Is the wireless network unencrypted because you intend for it to be open or because you have not yet had time to secure it?  Do I understand correctly that you want the Windows machine wired to the laptop, which will then use a wireless card to communicate with a base station, and the base station has the Internet uplink?  This will limit all machines to the speed of the wireless, which is often much worse than even an old wired connection.

----------

## pertplus

thank you both for the replies.

cach0rr0, thanks for the info

hu, you are correct in your view of the newtwork setup. It's staying open. I know the speed will be limited, but there isn't another (acceptable) option as the router is two floors down.

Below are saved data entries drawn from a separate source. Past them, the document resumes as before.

/-- FRCP, FSQRT and FRSQ with their special inputs (16 R388). -/
def Fmt.frcp (f : Fmt) (mode : Nat) (at_ : Site) (a : FVal) : FRes :=
  match a with
  | .num n m e => if m = 0 then f.infinity n { divZero := true } else f.recip mode n m e
  | .inf n => f.zero n
  | x => (f.propagate [x]).getD (f.invalid at_)
def Fmt.fsqrt (f : Fmt) (mode : Nat) (at_ : Site) (a : FVal) : FRes :=
  match a with
  | .num n m e => if m = 0 then f.zero n else if n then f.invalid at_ else f.root mode m e
  | .inf n => if n then f.invalid at_ else f.infinity false
  | x => (f.propagate [x]).getD (f.invalid at_)
def Fmt.frsq (f : Fmt) (at_ : Site) (a : FVal) : FRes :=
  match a with
  | .num n m e => if m = 0 then f.infinity n { divZero := true } else if n then f.invalid at_ else f.rootRecip 0 m e
  | .inf n => if n then f.invalid at_ else f.zero false
  | x => (f.propagate [x]).getD (f.invalid at_)

/-! ### Transcendental functions, in fixed point with 320 fraction bits (16 R387)

Each function value that is not exact is irrational. It is enclosed to within 2^-280, and a result is the rounding of its enclosure. -/

/-- Fraction bits, and the half width of an enclosure in units of the last bit. -/
abbrev fxBits : Nat := 320
abbrev fxErr : Nat := 2 ^ 40

/-- 1.0, and products and quotients in fixed point. -/
def fxOne : Nat := 2 ^ fxBits
def fxMul (a b : Nat) : Nat := a * b / 2 ^ fxBits

/-- The sum over k < n of z^(2k+1) / (2k+1), with alternating signs for arctan. -/
def fxAtan (z : Nat) (alternate : Bool) (n : Nat) : Nat :=
  let z2 := fxMul z z
  ((List.range n).foldl (fun (acc : Int × Nat) (k : Nat) =>
    let t : Int := ((acc.2 / (2 * k + 1) : Nat) : Int)
    (if alternate && decide (k % 2 = 1) then acc.1 - t else acc.1 + t, fxMul acc.2 z2)) ((0 : Int), z)).1.toNat

/-- ln 2 = 2 artanh(1/3), and π by Machin's formula. -/
def fxLn2 : Nat := 2 * fxAtan (fxOne / 3) false 110
def fxPi : Nat := 16 * fxAtan (fxOne / 5) true 80 - 4 * fxAtan (fxOne / 239) true 30

/-- exp(x) for 0 ≤ x < 1. -/
def fxExp (x : Nat) : Nat :=
  ((List.range 80).foldl (fun (acc : Nat × Nat) k => (acc.1 + acc.2, fxMul acc.2 x / (k + 1))) (0, fxOne)).1

/-- sin(x) and cos(x) for 0 ≤ x < 2. -/
def fxSin (x : Nat) : Nat :=
  ((List.range 50).foldl (fun (acc : Int × Nat) k =>
    (if k % 2 = 1 then acc.1 - (acc.2 : Int) else acc.1 + acc.2, fxMul (fxMul acc.2 x) x / ((2 * k + 2) * (2 * k + 3)))) (0, x)).1.toNat
def fxCos (x : Nat) : Nat :=
  ((List.range 50).foldl (fun (acc : Int × Nat) k =>
    (if k % 2 = 1 then acc.1 - (acc.2 : Int) else acc.1 + acc.2, fxMul (fxMul acc.2 x) x / ((2 * k + 1) * (2 * k + 2)))) (0, fxOne)).1.toNat

/-- The rounding of a positive irrational value known as `x` units of 2^(e - 320). -/
def Fmt.enclosed (f : Fmt) (neg : Bool) (x : Nat) (e : Int) : FRes := f.result 0 neg (x - fxErr) (e - fxBits) true

/-- A number below 2^64 in fixed point; its fraction must fit. -/
def fxOf (m : Nat) (e : Int) : Nat := if 0 ≤ e + fxBits then m * 2 ^ (e + fxBits).toNat else m / 2 ^ (-(e + fxBits)).toNat

/-- FEXP2. -/
def Fmt.fexp2 (f : Fmt) (a : FVal) : FRes :=
  match a with
  | .num n m e =>
    if m = 0 then f.result 0 false 1 0
    else if 10 ≤ e + (Nat.log2 m : Int) then (if n then f.result 0 false 1 (-2000) else f.result 0 false 1 2000)
    else
      let v : Int := (if n then -1 else 1) * (fxOf m e : Int)
      let whole := v / (fxOne : Int)
      let frac := (v % (fxOne : Int)).toNat
      if frac = 0 then f.result 0 false 1 whole else f.enclosed false (fxExp (fxMul frac fxLn2)) whole
  | .inf n => if n then f.zero false else f.infinity false
  | x => (f.propagate [x]).getD (f.zero false)

/-- FLOG2. -/
def Fmt.flog2 (f : Fmt) (at_ : Site) (a : FVal) : FRes :=
  match a with
  | .num n m e =>
    if m = 0 then f.infinity true { divZero := true }
    else if n then f.invalid at_
    else
      let top := Nat.log2 m
      let whole : Int := e + top
      if m = 2 ^ top then f.ofInt 0 whole
      else
        let x := m * 2 ^ (fxBits - top)
        let z := (x - fxOne) * fxOne / (x + fxOne)
        let l := 2 * fxAtan z false 110 * fxOne / fxLn2
        let v : Int := whole * (fxOne : Int) + l
        f.enclosed (decide (v < 0)) v.natAbs 0
  | .inf n => if n then f.invalid at_ else f.infinity false
  | x => (f.propagate [x]).getD (f.zero false)

/-- sin(π × r) for r = x / 2^320 in [0, 2), not a multiple of 1/2: its sign and the fixed-point value. -/
def sinTurn (x : Nat) : Bool × Nat :=
  let half := fxOne / 2
  let neg := decide (fxOne ≤ x)
  let y := x % fxOne
  let z := if y ≤ half then y else fxOne - y
  (neg, if z ≤ half / 2 then fxSin (fxMul z fxPi) else fxCos (fxMul (half - z) fxPi))

/-- FSIN and FCOS of the value in half-turns. -/
def Fmt.circular (f : Fmt) (at_ : Site) (cosine : Bool) (a : FVal) : FRes :=
  match a with
  | .num n m e =>
    let one := f.result 0
    if m = 0 then (if cosine then one false 1 0 else f.zero n)
    else
      -- the position in [0, 2), exactly
      let r : Nat := if 1 ≤ e then 0 else (if -(fxBits : Int) ≤ e then m * 2 ^ (e + fxBits).toNat else 0) % (2 * fxOne)
      let r2 := if n && decide (r ≠ 0) then 2 * fxOne - r else r
      let x := if cosine then (r2 + fxOne / 2) % (2 * fxOne) else r2
      if x % fxOne = 0 then f.zero false
      else if x = fxOne / 2 then one false 1 0
      else if x = fxOne / 2 * 3 then one true 1 0
      else f.enclosed (sinTurn x).1 (sinTurn x).2 0
  | .inf _ => f.invalid at_
  | x => (f.propagate [x]).getD (f.invalid at_)

end Sys2Proof.Machine
end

What is the process to share in this network set up? I enable ipforwarding as described by cach0rr0, and then what?

----------

## pertplus

anoyone?  :Surprised: 

----------

## pertplus

Too easy! All I had to do was the following :

 *Quote:*   

> 
> 
> iptables -t nat -A POSTROUTING -o wlan0 -j MASQUERADE
> 
> 

 

 *Quote:*   

> 
> 
> echo 1 > /proc/sys/net/ipv4/ip_forward
> 
> 

 

I now have internet on my windows machine which is connected to laptop by ethernet.

So easy its almost inexplicable how nobody gave the answer  :Very Happy: 

For any other noobs out there, the reason the comand wasn't working originally was I had the wrong gateway set for my LAN interface (eth0). For success, like this:

NOTE: I'm fairly sure this is a very insecure/lazy method of doing this. Any experts out there who would care to explain why are more than welcome to do so.

 *Quote:*   

> 
> 
> nano -w /etc/conf.d/net 
> 
> 

 

Your LAN interface (sharing TO):

**MAKE SURE your LAN gateway is your wireless router's ip

 *Quote:*   

> 
> 
> config_eth0=( "192.168.0.1 netmask 255.255.255.0 brd 192.168.0.255" )
> 
> routes_eth0=( "default via 192.168.2.1" ) 
> ...

 

And your WAN interface (sharing FROM):

 *Quote:*   

> 
> 
> config_wlan0=( "192.168.2.2 netmask 255.255.255.0 brd 192.168.2.255" )
> 
> routes_wlan0=( "default via 192.168.2.1" )
> ...

 

After setting this up, simply run the iptables and echo commands as above and you will be sharing internet! (after properly setting things up on the windows side of course - just set the same netmask and an ip within it ie 255.255.255.0 and 192.168.0.2 . for dns you can probly use sharing computer's ip, if not use google dns 8.8.8.8 )

----------

## pappy_mcfae

 *pertplus wrote:*   

> Too easy! All I had to do was the following :
> 
>  *Quote:*   
> 
> iptables -t nat -A POSTROUTING -o wlan0 -j MASQUERADE
> ...

 

Thanks for this. I always knew there had to be an easy way to share an IP with a Linux box. I've had some long incantations to iptables that proved worthless. This little lovely is just too easy to make happen. And since I use the old/new/maybe Funtoo network scripts, making all the interfaces go on and off is a snap. I'll post the net script once I get it working right, if anyone is interested.

Thanks again.

Cheers,

Pappy

----------